The research firm projected that planned tariffs by themselves could bring down residential investment growth rates by at least 1 percentage point from 2024, and reduce commercial investment growth by 1.6 percentage points.

“No matter how this trade war unfolds, there will be pockets of resilience as spillovers from artificial intelligence support data-center construction, and solid finances guard against the risks to state and local government investment,” Bernard Yaros, lead U.S. economist at Oxford Economics, said in a statement.

The Commerce Department reported Monday that total U.S. spending on residential and commercial construction projects topped $2.1 trillion for full-year 2024, up 6.5% from 2023. Total spending for the month of December rose 0.5% from the prior month and increased 4.3% from December 2023.

Trump’s decision to delay the planned Mexico tariff at least partially calmed stock markets after a significant selloff in early trading Monday.

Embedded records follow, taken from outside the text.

@[simp] theorem State.updHub_fields (s : State) (g : Hub → Hub) : (s.updHub g).fields = s.fields := rfl

@[simp] theorem State.updHub_mem (s : State) (g : Hub → Hub) : (s.updHub g).mem = s.mem := rfl

@[simp] theorem State.updHub_events (s : State) (g : Hub → Hub) : (s.updHub g).events = s.events := rfl

@[simp] theorem State.updHub_out (s : State) (g : Hub → Hub) : (s.updHub g).out = s.out := rfl

@[simp] theorem State.updMem_pending (s : State) (g : Memories → Memories) : (s.updMem g).pending = s.pending := rfl

@[simp] theorem State.updMem_free (s : State) (g : Memories → Memories) : (s.updMem g).free = s.free := rfl

@[simp] theorem State.updMem_now (s : State) (g : Memories → Memories) : (s.updMem g).now = s.now := rfl

@[simp] theorem State.updMem_hub (s : State) (g : Memories → Memories) : (s.updMem g).hub = s.hub := rfl

@[simp] theorem State.updMem_fields (s : State) (g : Memories → Memories) : (s.updMem g).fields = s.fields := rfl

@[simp] theorem State.updMem_events (s : State) (g : Memories → Memories) : (s.updMem g).events = s.events := rfl

@[simp] theorem State.updMem_out (s : State) (g : Memories → Memories) : (s.updMem g).out = s.out := rfl

@[simp] theorem State.emit_pending (s : State) (o : Output) : (s.emit o).pending = s.pending := rfl

@[simp] theorem State.emit_free (s : State) (o : Output) : (s.emit o).free = s.free := rfl

@[simp] theorem State.emit_now (s : State) (o : Output) : (s.emit o).now = s.now := rfl

@[simp] theorem State.emit_hub (s : State) (o : Output) : (s.emit o).hub = s.hub := rfl

@[simp] theorem State.emit_fields (s : State) (o : Output) : (s.emit o).fields = s.fields := rfl

@[simp] theorem State.emit_mem (s : State) (o : Output) : (s.emit o).mem = s.mem := rfl

@[simp] theorem State.emit_events (s : State) (o : Output) : (s.emit o).events = s.events := rfl

@[simp] theorem State.raise_pending (s : State) (f : FieldId) (e : EvKind) (p : List (Nat × Nat)) (i : Bool) : (s.raise f e p i).pending = s.pending := rfl

@[simp] theorem State.raise_free (s : State) (f : FieldId) (e : EvKind) (p : List (Nat × Nat)) (i : Bool) : (s.raise f e p i).free = s.free := rfl

@[simp] theorem State.raise_now (s : State) (f : FieldId) (e : EvKind) (p : List (Nat × Nat)) (i : Bool) : (s.raise f e p i).now = s.now := rfl

@[simp] theorem State.raise_hub (s : State) (f : FieldId) (e : EvKind) (p : List (Nat × Nat)) (i : Bool) : (s.raise f e p i).hub = s.hub := rfl

@[simp] theorem State.raise_fields (s : State) (f : FieldId) (e : EvKind) (p : List (Nat × Nat)) (i : Bool) : (s.raise f e p i).fields = s.fields := rfl

@[simp] theorem State.raise_mem (s : State) (f : FieldId) (e : EvKind) (p : List (Nat × Nat)) (i : Bool) : (s.raise f e p i).mem = s.mem := rfl

@[simp] theorem State.raise_out (s : State) (f : FieldId) (e : EvKind) (p : List (Nat × Nat)) (i : Bool) : (s.raise f e p i).out = s.out := rfl

@[simp] theorem State.raiseHub_pending (s : State) (e : EvKind) (p : List (Nat × Nat)) (i : Bool) : (s.raiseHub e p i).pending = s.pending := rfl

@[simp] theorem State.raiseHub_free (s : State) (e : EvKind) (p : List (Nat × Nat)) (i : Bool) : (s.raiseHub e p i).free = s.free := rfl

@[simp] theorem State.raiseHub_now (s : State) (e : EvKind) (p : List (Nat × Nat)) (i : Bool) : (s.raiseHub e p i).now = s.now := rfl

@[simp] theorem State.raiseHub_hub (s : State) (e : EvKind) (p : List (Nat × Nat)) (i : Bool) : (s.raiseHub e p i).hub = s.hub := rfl

@[simp] theorem State.raiseHub_fields (s : State) (e : EvKind) (p : List (Nat × Nat)) (i : Bool) : (s.raiseHub e p i).fields = s.fields := rfl

@[simp] theorem State.raiseHub_mem (s : State) (e : EvKind) (p : List (Nat × Nat)) (i : Bool) : (s.raiseHub e p i).mem = s.mem := rfl

@[simp] theorem State.raiseHub_out (s : State) (e : EvKind) (p : List (Nat × Nat)) (i : Bool) : (s.raiseHub e p i).out = s.out := rfl

@[simp] theorem State.hset_pending (s : State) (k : RegField) (v n i : Nat) : (s.hset k v n i).pending = s.pending := rfl

@[simp] theorem State.hset_free (s : State) (k : RegField) (v n i : Nat) : (s.hset k v n i).free = s.free := rfl

@[simp] theorem State.hset_now (s : State) (k : RegField) (v n i : Nat) : (s.hset k v n i).now = s.now := rfl

@[simp] theorem State.hset_fields (s : State) (k : RegField) (v n i : Nat) : (s.hset k v n i).fields = s.fields := rfl

@[simp] theorem State.hset_mem (s : State) (k : RegField) (v n i : Nat) : (s.hset k v n i).mem = s.mem := rfl

@[simp] theorem State.hset_events (s : State) (k : RegField) (v n i : Nat) : (s.hset k v n i).events = s.events := rfl

@[simp] theorem State.hset_out (s : State) (k : RegField) (v n i : Nat) : (s.hset k v n i).out = s.out := rfl

@[simp] theorem State.fset_pending (s : State) (f : FieldId) (k : RegField) (v n i : Nat) : (s.fset f k v n i).pending = s.pending := rfl

@[simp] theorem State.fset_free (s : State) (f : FieldId) (k : RegField) (v n i : Nat) : (s.fset f k v n i).free = s.free := rfl

@[simp] theorem State.fset_now (s : State) (f : FieldId) (k : RegField) (v n i : Nat) : (s.fset f k v n i).now = s.now := rfl

@[simp] theorem State.fset_hub (s : State) (f : FieldId) (k : RegField) (v n i : Nat) : (s.fset f k v n i).hub = s.hub := rfl

@[simp] theorem State.fset_mem (s : State) (f : FieldId) (k : RegField) (v n i : Nat) : (s.fset f k v n i).mem = s.mem := rfl

@[simp] theorem State.fset_events (s : State) (f : FieldId) (k : RegField) (v n i : Nat) : (s.fset f k v n i).events = s.events := rfl

@[simp] theorem State.fset_out (s : State) (f : FieldId) (k : RegField) (v n i : Nat) : (s.fset f k v n i).out = s.out := rfl

@[simp] theorem State.updPlot_pending (s : State) (f : FieldId) (p : PlotId) (g : Plot → Plot) : (s.updPlot f p g).pending = s.pending := rfl

@[simp] theorem State.updPlot_free (s : State) (f : FieldId) (p : PlotId) (g : Plot → Plot) : (s.updPlot f p g).free = s.free := rfl

@[simp] theorem State.updPlot_now (s : State) (f : FieldId) (p : PlotId) (g : Plot → Plot) : (s.updPlot f p g).now = s.now := rfl

@[simp] theorem State.updPlot_hub (s : State) (f : FieldId) (p : PlotId) (g : Plot → Plot) : (s.updPlot f p g).hub = s.hub := rfl

@[simp] theorem State.updPlot_mem (s : State) (f : FieldId) (p : PlotId) (g : Plot → Plot) : (s.updPlot f p g).mem = s.mem := rfl

@[simp] theorem State.updPlot_events (s : State) (f : FieldId) (p : PlotId) (g : Plot → Plot) : (s.updPlot f p g).events = s.events := rfl

@[simp] theorem State.updPlot_out (s : State) (f : FieldId) (p : PlotId) (g : Plot → Plot) : (s.updPlot f p g).out = s.out := rfl

@[simp] theorem State.pset_pending (s : State) (f : FieldId) (p : PlotId) (k : RegField) (v : Nat) : (s.pset f p k v).pending = s.pending := rfl

@[simp] theorem State.pset_free (s : State) (f : FieldId) (p : PlotId) (k : RegField) (v : Nat) : (s.pset f p k v).free = s.free := rfl

@[simp] theorem State.pset_now (s : State) (f : FieldId) (p : PlotId) (k : RegField) (v : Nat) : (s.pset f p k v).now = s.now := rfl

@[simp] theorem State.pset_hub (s : State) (f : FieldId) (p : PlotId) (k : RegField) (v : Nat) : (s.pset f p k v).hub = s.hub := rfl

@[simp] theorem State.pset_mem (s : State) (f : FieldId) (p : PlotId) (k : RegField) (v : Nat) : (s.pset f p k v).mem = s.mem := rfl

@[simp] theorem State.pset_events (s : State) (f : FieldId) (p : PlotId) (k : RegField) (v : Nat) : (s.pset f p k v).events = s.events := rfl

@[simp] theorem State.pset_out (s : State) (f : FieldId) (p : PlotId) (k : RegField) (v : Nat) : (s.pset f p k v).out = s.out := rfl

@[simp] theorem State.updMemu_pending (s : State) (f : FieldId) (g : FieldMem → FieldMem) : (s.updMemu f g).pending = s.pending := rfl

@[simp] theorem State.updMemu_free (s : State) (f : FieldId) (g : FieldMem → FieldMem) : (s.updMemu f g).free = s.free := rfl

@[simp] theorem State.updMemu_now (s : State) (f : FieldId) (g : FieldMem → FieldMem) : (s.updMemu f g).now = s.now := rfl

@[simp] theorem State.updMemu_hub (s : State) (f : FieldId) (g : FieldMem → FieldMem) : (s.updMemu f g).hub = s.hub := rfl

@[simp] theorem State.updMemu_mem (s : State) (f : FieldId) (g : FieldMem → FieldMem) : (s.updMemu f g).mem = s.mem := rfl

@[simp] theorem State.updMemu_events (s : State) (f : FieldId) (g : FieldMem → FieldMem) : (s.updMemu f g).events = s.events := rfl

@[simp] theorem State.updMemu_out (s : State) (f : FieldId) (g : FieldMem → FieldMem) : (s.updMemu f g).out = s.out := rfl

@[simp] theorem State.updHub_hub (s : State) (g : Hub → Hub) : (s.updHub g).hub = g s.hub := rfl

@[simp] theorem State.updMem_mem (s : State) (g : Memories → Memories) : (s.updMem g).mem = g s.mem := rfl

@[simp] theorem State.emit_out (s : State) (o : Output) : (s.emit o).out = s.out ++ [o] := rfl

@[simp] theorem State.raise_events (s : State) (f : FieldId) (e : EvKind) (p : List (Nat × Nat)) (i : Bool) :
    (s.raise f e p i).events = s.events ++ [⟨some f, e.num, e.fldCls, pay p, i⟩] := rfl

@[simp] theorem State.raiseHub_events (s : State) (e : EvKind) (p : List (Nat × Nat)) (i : Bool) :
    (s.raiseHub e p i).events = s.events ++ [⟨none, e.num, e.hubCls, pay p, i⟩] := rfl

@[simp] theorem State.updHub_field (s : State) (g : Hub → Hub) (h : FieldId) : (s.updHub g).field h = s.field h := rfl

@[simp] theorem State.updMem_field (s : State) (g : Memories → Memories) (h : FieldId) : (s.updMem g).field h = s.field h := rfl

Most major U.S. stock indexes closed for the day down less than 1%, though the Nasdaq exchange declined 1.2%. The Canada delay was announced after the close of trading.

Restaurants stay in expansion mode

U.S. restaurant performance declined in December for the first time in five months, though operators overall ended 2024 with plans for expansion, according to the latest survey tracking by the National Restaurant Association.

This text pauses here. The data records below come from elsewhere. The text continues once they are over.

-- ==== Sys2Proof/Laws/Touch/Flits.lean ====
section
/-! SUPPORT. What each operation of Machine/Flits.lean can change: the parts named, and nothing else. -/

namespace Sys2Proof.Machine

set_option Elab.async false

open Sys2Proof

theorem State.updPort_only {K : List Part} {F : FieldId → Prop} {P : PlotId → Prop} {s0 : State} (s : State) (f : FieldId) (n : PortId) (g : Port → Port) (hK : Fits ([.ports] : List Part) K) (hF : F f)
    (ho : Only K F P s0 s) : Only K F P s0 (State.updPort s f n g) := by
  unfold State.updPort
  repeat' first | with_reducible assumption | exact Fits.trans (by decide +kernel) hK | exact hF | with_reducible apply State.updField_only | (refine fun (X : Field) => ?_) | with_reducible apply FieldOnly.setReg | with_reducible exact FieldOnly.refl _ _ _ | with_reducible apply FieldOnly.updPlot | with_reducible apply FieldOnly.ite | (refine FieldOnly.keep rfl rfl (fun k hk => ?_); cases k <;> first | exact trivial | exact rfl | exact ⟨rfl, rfl⟩ | exact ⟨rfl, rfl, rfl⟩ | exact (Fits.not hK hk rfl).elim) | with_reducible apply Only.ite | dsimp only | split | (with_reducible refine Only.fst (by with_reducible assumption) ?_) | (with_reducible refine Only.snd (by with_reducible assumption) ?_)

theorem State.raiseLimited_only {K : List Part} {F : FieldId → Prop} {P : PlotId → Prop} {s0 : State} (s : State) (f : FieldId) (key : Nat) (e : EvKind) (items : List (Nat × Nat)) (injected : Bool) (hK : Fits ([.events, .lastRaise] : List Part) K) (hF : F f)
    (ho : Only K F P s0 s) : Only K F P s0 (State.raiseLimited s f key e items injected) := by
  unfold State.raiseLimited
  repeat' first | with_reducible assumption | exact Fits.trans (by decide +kernel) hK | exact hF | with_reducible apply State.raise_only | with_reducible apply State.updField_only | (refine fun (X : Field) => ?_) | with_reducible apply FieldOnly.setReg | with_reducible exact FieldOnly.refl _ _ _ | with_reducible apply FieldOnly.updPlot | with_reducible apply FieldOnly.ite | (refine FieldOnly.keep rfl rfl (fun k hk => ?_); cases k <;> first | exact trivial | exact rfl | exact ⟨rfl, rfl⟩ | exact ⟨rfl, rfl, rfl⟩ | exact (Fits.not hK hk rfl).elim) | with_reducible apply Only.ite | dsimp only | split | (with_reducible refine Only.fst (by with_reducible assumption) ?_) | (with_reducible refine Only.snd (by with_reducible assumption) ?_)

theorem State.updRouter_only {K : List Part} {F : FieldId → Prop} {P : PlotId → Prop} {s0 : State} (s : State) (f : FieldId) (g : RouterUnit → RouterUnit) (hK : Fits ([.router] : List Part) K) (hF : F f)
    (ho : Only K F P s0 s) : Only K F P s0 (State.updRouter s f g) := by
  unfold State.updRouter
  repeat' first | with_reducible assumption | exact Fits.trans (by decide +kernel) hK | exact hF | with_reducible apply State.updField_only | (refine fun (X : Field) => ?_) | with_reducible apply FieldOnly.setReg | with_reducible exact FieldOnly.refl _ _ _ | with_reducible apply FieldOnly.updPlot | with_reducible apply FieldOnly.ite | (refine FieldOnly.keep rfl rfl (fun k hk => ?_); cases k <;> first | exact trivial | exact rfl | exact ⟨rfl, rfl⟩ | exact ⟨rfl, rfl, rfl⟩ | exact (Fits.not hK hk rfl).elim) | with_reducible apply Only.ite | dsimp only | split | (with_reducible refine Only.fst (by with_reducible assumption) ?_) | (with_reducible refine Only.snd (by with_reducible assumption) ?_)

The trade group’s latest performance index, gauging operators’ views of current and future business conditions, posted at 100.1 for December. That was down 1 percentage point from November, though numbers above 100 indicate the industry is in expansion mode.

Gauging factors such as same-store sales, foot traffic and labor and capital spending, December’s decline in the restaurant group index came after four consecutive monthly gains. Still, 49% of surveyed operators said they made capital investments for equipment, expansion or remodeling during the prior three months, the highest survey reading in five months.

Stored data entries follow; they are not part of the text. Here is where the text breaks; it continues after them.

-- ==== Sys2Proof/Laws/Touch/Vector.lean ====
section
/-! SUPPORT. What each operation of Machine/Vector.lean can change: the parts named, and nothing else. -/

namespace Sys2Proof.Machine

set_option Elab.async false

open Sys2Proof

theorem State.binReadRun_only {K : List Part} {F : FieldId → Prop} {P : PlotId → Prop} {s0 : State} (s : State) (f : FieldId) (p : PlotId) (a fuel : Nat) (hK : Fits ([.events, .binErr, .counts, .health] : List Part) K) (hF : F f)
    (ho : Only K F P s0 s) : Only K F P s0 (State.binReadRun s f p a fuel).1 := by
  induction fuel generalizing s a with
  | zero => simp only [State.binReadRun]; (repeat' first | with_reducible assumption | exact Fits.trans (by decide +kernel) hK | exact hF | with_reducible apply State.binReadRaw_only | with_reducible apply Only.ite | dsimp only | split | (with_reducible refine Only.fst (by with_reducible assumption) ?_) | (with_reducible refine Only.snd (by with_reducible assumption) ?_))
  | succ fuel ih => simp only [State.binReadRun]; (repeat' first | with_reducible assumption | with_reducible apply ih | with_reducible assumption | exact Fits.trans (by decide +kernel) hK | exact hF | with_reducible apply State.binReadRaw_only | with_reducible apply Only.ite | dsimp only | split | (with_reducible refine Only.fst (by with_reducible assumption) ?_) | (with_reducible refine Only.snd (by with_reducible assumption) ?_))

theorem State.vecRead_only {K : List Part} {F : FieldId → Prop} {P : PlotId → Prop} {s0 : State} (s : State) (f : FieldId) (p : PlotId) (base w j0 n : Nat) (hK : Fits ([.events, .storeErr, .binErr, .reg Reg.INJ_PT.ARM, .reg Reg.INJ_PT.DONE, .plotReg Reg.PLT_STORE_ECC.CORRECTED, .plotReg Reg.PLT_STORE_ECC.LAST_ADDR, .plotReg Reg.PLT_STORE_ECC.UNCORRECTED, .counts, .health] : List Part) K) (hF : F f) (hP : P p)
    (ho : Only K F P s0 s) : Only K F P s0 (State.vecRead s f p base w j0 n).1 := by
  unfold State.vecRead
  repeat' first | with_reducible assumption | exact Fits.trans (by decide +kernel) hK | exact hF | exact hP | with_reducible apply State.storeRead_only | with_reducible apply State.binReadRun_only | with_reducible apply Only.ite | dsimp only | split | (with_reducible refine Only.fst (by with_reducible assumption) ?_) | (with_reducible refine Only.snd (by with_reducible assumption) ?_)

theorem State.binWriteRun_only {K : List Part} {F : FieldId → Prop} {P : PlotId → Prop} {s0 : State} (s : State) (f : FieldId) (p : PlotId) (a : Nat) (fuel : List Nat) (hK : Fits ([.bin, .binErr, .reg Reg.INJ_ARITH.ARM, .reg Reg.INJ_ARITH.DONE] : List Part) K) (hF : F f)
    (ho : Only K F P s0 s) : Only K F P s0 (State.binWriteRun s f p a fuel) := by
  induction fuel generalizing s a with
  | nil => simp only [State.binWriteRun]; (repeat' first | with_reducible assumption | exact Fits.trans (by decide +kernel) hK | exact hF | with_reducible apply State.binWrite_only | with_reducible apply Only.ite | dsimp only | split | (with_reducible refine Only.fst (by with_reducible assumption) ?_) | (with_reducible refine Only.snd (by with_reducible assumption) ?_))
  | cons x fuel ih => simp only [State.binWriteRun]; (repeat' first | with_reducible assumption | with_reducible apply ih | with_reducible assumption | exact Fits.trans (by decide +kernel) hK | exact hF | with_reducible apply State.binWrite_only | with_reducible apply Only.ite | dsimp only | split | (with_reducible refine Only.fst (by with_reducible assumption) ?_) | (with_reducible refine Only.snd (by with_reducible assumption) ?_))

theorem State.vecWrite_only {K : List Part} {F : FieldId → Prop} {P : PlotId → Prop} {s0 : State} (s : State) (f : FieldId) (p : PlotId) (base w j0 : Nat) (codes : List Nat) (dep : List Bool) (hK : Fits ([.events, .store, .bin, .storeErr, .binErr, .reg Reg.INJ_ARITH.ARM, .reg Reg.INJ_ARITH.DONE, .plotReg Reg.PLT_STORE_ECC.CORRECTED, .plotReg Reg.PLT_STORE_ECC.LAST_ADDR, .plotReg Reg.PLT_STORE_ECC.UNCORRECTED, .health] : List Part) K) (hF : F f) (hP : P p)
    (ho : Only K F P s0 s) : Only K F P s0 (State.vecWrite s f p base w j0 codes dep) := by
  unfold State.vecWrite
  repeat' first | with_reducible assumption | exact Fits.trans (by decide +kernel) hK | exact hF | exact hP | with_reducible apply State.storeWrite_only | with_reducible apply State.storePoison_only | with_reducible apply State.binWriteRun_only | with_reducible apply State.setBinPoison_only | with_reducible apply Only.ite | dsimp only | split | (with_reducible refine Only.foldl _ _ (fun t a ht => ?_) ?_) | (with_reducible refine Only.foldl_fst _ _ _ (fun t a ht => ?_) ?_) | (with_reducible refine Only.fst (by with_reducible assumption) ?_) | (with_reducible refine Only.snd (by with_reducible assumption) ?_)

theorem State.sideWrite_only {K : List Part} {F : FieldId → Prop} {P : PlotId → Prop} {s0 : State} (s : State) (f : FieldId) (p : PlotId) (a : Nat) (bs : List Byte) (dep : List Bool) (hK : Fits ([.events, .store, .storeErr, .plotReg Reg.PLT_STORE_ECC.CORRECTED, .plotReg Reg.PLT_STORE_ECC.LAST_ADDR, .plotReg Reg.PLT_STORE_ECC.UNCORRECTED, .health] : List Part) K) (hF : F f) (hP : P p)
    (ho : Only K F P s0 s) : Only K F P s0 (State.sideWrite s f p a bs dep) := by
  unfold State.sideWrite
  repeat' first | with_reducible assumption | exact Fits.trans (by decide +kernel) hK | exact hF | exact hP | with_reducible apply State.storeWrite_only | with_reducible apply State.storePoison_only | with_reducible apply Only.ite | dsimp only | split | (with_reducible refine Only.foldl _ _ (fun t a ht => ?_) ?_) | (with_reducible refine Only.foldl_fst _ _ _ (fun t a ht => ?_) ?_) | (with_reducible refine Only.fst (by with_reducible assumption) ?_) | (with_reducible refine Only.snd (by with_reducible assumption) ?_)

theorem State.tvecWork_only {K : List Part} {F : FieldId → Prop} {P : PlotId → Prop} {s0 : State} (s : State) (f : FieldId) (p : PlotId) (e : QEntry) (d md : Nat) (hK : Fits (([.events, .store, .bin, .storeErr, .binErr, .reg Reg.INJ_ARITH.ARM, .reg Reg.INJ_ARITH.DONE, .reg Reg.INJ_PT.ARM, .reg Reg.INJ_PT.DONE, .plotReg Reg.PLT_CLASS_HI.TERN_RESERVED, .plotReg Reg.PLT_CLASS_HI.UNDERFLOW, .plotReg Reg.PLT_CLASS_LO.INF_IN, .plotReg Reg.PLT_CLASS_LO.NAN_IN, .plotReg Reg.PLT_CLASS_LO.SAT_BLOCK, .plotReg Reg.PLT_CLASS_LO.SAT_RANGE, .plotReg Reg.PLT_STORE_ECC.CORRECTED] : List Part) ++ ([.plotReg Reg.PLT_STORE_ECC.LAST_ADDR, .plotReg Reg.PLT_STORE_ECC.UNCORRECTED, .drift, .counts, .health] : List Part)) K) (hF : F f) (hP : P p)
    (ho : Only K F P s0 s) : Only K F P s0 (State.tvecWork s f p e d md).1 := by
  unfold State.tvecWork
  repeat' first | with_reducible assumption | exact Fits.trans (by decide +kernel) hK | exact hF | exact hP | with_reducible apply State.vecRead_only | with_reducible apply State.storeRead_only | with_reducible apply State.vecWrite_only | with_reducible apply State.sideWrite_only | with_reducible apply State.classReports_only | with_reducible apply Only.ite | dsimp only | split | (with_reducible refine Only.fst (by with_reducible assumption) ?_) | (with_reducible refine Only.snd (by with_reducible assumption) ?_) | (rw [apply_ite Prod.fst]; with_reducible apply Only.ite)

theorem State.tvecRun_only {K : List Part} {F : FieldId → Prop} {P : PlotId → Prop} {s0 : State} (s : State) (f : FieldId) (p : PlotId) (e : QEntry) (d md : Nat) (hK : Fits (([.events, .store, .bin, .storeErr, .binErr, .reg Reg.INJ_ARITH.ARM, .reg Reg.INJ_ARITH.DONE, .reg Reg.INJ_PT.ARM, .reg Reg.INJ_PT.DONE, .queue, .plotReg Reg.PLT_CLASS_HI.TERN_RESERVED, .plotReg Reg.PLT_CLASS_HI.UNDERFLOW, .plotReg Reg.PLT_CLASS_LO.INF_IN, .plotReg Reg.PLT_CLASS_LO.NAN_IN, .plotReg Reg.PLT_CLASS_LO.SAT_BLOCK, .plotReg Reg.PLT_CLASS_LO.SAT_RANGE] : List Part) ++ ([.plotReg Reg.PLT_STORE_ECC.CORRECTED, .plotReg Reg.PLT_STORE_ECC.LAST_ADDR, .plotReg Reg.PLT_STORE_ECC.UNCORRECTED, .drift, .counts, .health] : List Part)) K) (hF : F f) (hP : P p)
    (ho : Only K F P s0 s) : Only K F P s0 (State.tvecRun s f p e d md) := by
  unfold State.tvecRun
  repeat' first | with_reducible assumption | exact Fits.trans (by decide +kernel) hK | exact hF | exact hP | with_reducible apply State.tvecWork_only | with_reducible apply State.updEntry_only | with_reducible apply Only.ite | dsimp only | split | (with_reducible refine Only.fst (by with_reducible assumption) ?_) | (with_reducible refine Only.snd (by with_reducible assumption) ?_)

theorem State.tvecStart_only {K : List Part} {F : FieldId → Prop} {P : PlotId → Prop} {s0 : State} (s : State) (f : FieldId) (p : PlotId) (vop : Nat) (hK : Fits (([.events, .store, .bin, .storeErr, .binErr, .reg Reg.INJ_ARITH.ARM, .reg Reg.INJ_ARITH.DONE, .reg Reg.INJ_PT.ARM, .reg Reg.INJ_PT.DONE, .queue, .plotReg Reg.PLT_CLASS_HI.TERN_RESERVED, .plotReg Reg.PLT_CLASS_HI.UNDERFLOW, .plotReg Reg.PLT_CLASS_LO.INF_IN, .plotReg Reg.PLT_CLASS_LO.NAN_IN, .plotReg Reg.PLT_CLASS_LO.SAT_BLOCK, .plotReg Reg.PLT_CLASS_LO.SAT_RANGE] : List Part) ++ ([.plotReg Reg.PLT_QUEUE_STALL.CLAIM, .plotReg Reg.PLT_STORE_ECC.CORRECTED, .plotReg Reg.PLT_STORE_ECC.LAST_ADDR, .plotReg Reg.PLT_STORE_ECC.UNCORRECTED, .plotReg Reg.PLT_TINE_STALL.BIN_WAIT, .drift, .counts, .health] : List Part)) K) (hF : F f) (hP : P p)
    (ho : Only K F P s0 s) : Ends K F P s0 (State.tvecStart s f p vop) := by
  unfold State.tvecStart
  repeat' first | with_reducible assumption | exact Fits.trans (by decide +kernel) hK | exact hF | exact hP | with_reducible apply Ends.clocked | with_reducible apply State.pwrap_only | with_reducible apply State.tvecRun_only | with_reducible apply Ends.finish | with_reducible apply Ends.next | with_reducible apply Only.ite | with_reducible apply Ends.ite | dsimp only | split | (with_reducible refine Only.fst (by with_reducible assumption) ?_) | (with_reducible refine Only.snd (by with_reducible assumption) ?_)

Also, 55% said they planned to make capital investments during the next six months, the highest reading since the February 2024 survey period. “Looking ahead, restaurant operators have a generally positive outlook for business conditions,” the trade group said in a statement.

The past year was a challenging one for several restaurant chains and regional franchisees, as operators responded to rising costs and slowing sales with various financial moves. Those included job reductions, location closings and bankruptcy filings.

Real estate CEO departures rise

There were 53 CEO turnovers at U.S. real estate-focused companies during 2024, more than doubling the 25 for 2023, but those exits were just a tiny fraction of the total 2,221 changeovers across multiple industries, according to Challenger, Gray & Christmas.

Overall CEO departures topped 2023 by 16% and marked a record in 22 years of tracking by the outplacement firm. Changeovers were led in 2024 by the government and nonprofit category with 493, followed by healthcare at 277, technology at 226, and entertainment and leisure at 155.

“The environment of economic, political, and regulatory uncertainty that prevailed in 2024 certainly led to many CEO exits,” Senior Vice President Andrew Challenger said in a statement. “With that as a backdrop, we also saw rapid technological advancement and boards that were laser focused on efficiency and productivity.”

That was especially true at publicly traded companies, where CEO turnovers hit a record 373 in 2024, up 24% from 2023 and also beating the prior record of 312 in 2019. “If CEOs were perceived to be lacking, they were not tolerated,” Challenger said.

Among other industries tied to commercial and residential real estate, financial services had 112 CEO exits in 2024, down from 116 in 2023; construction had 39, up from 25; and retail had 40, down from 52.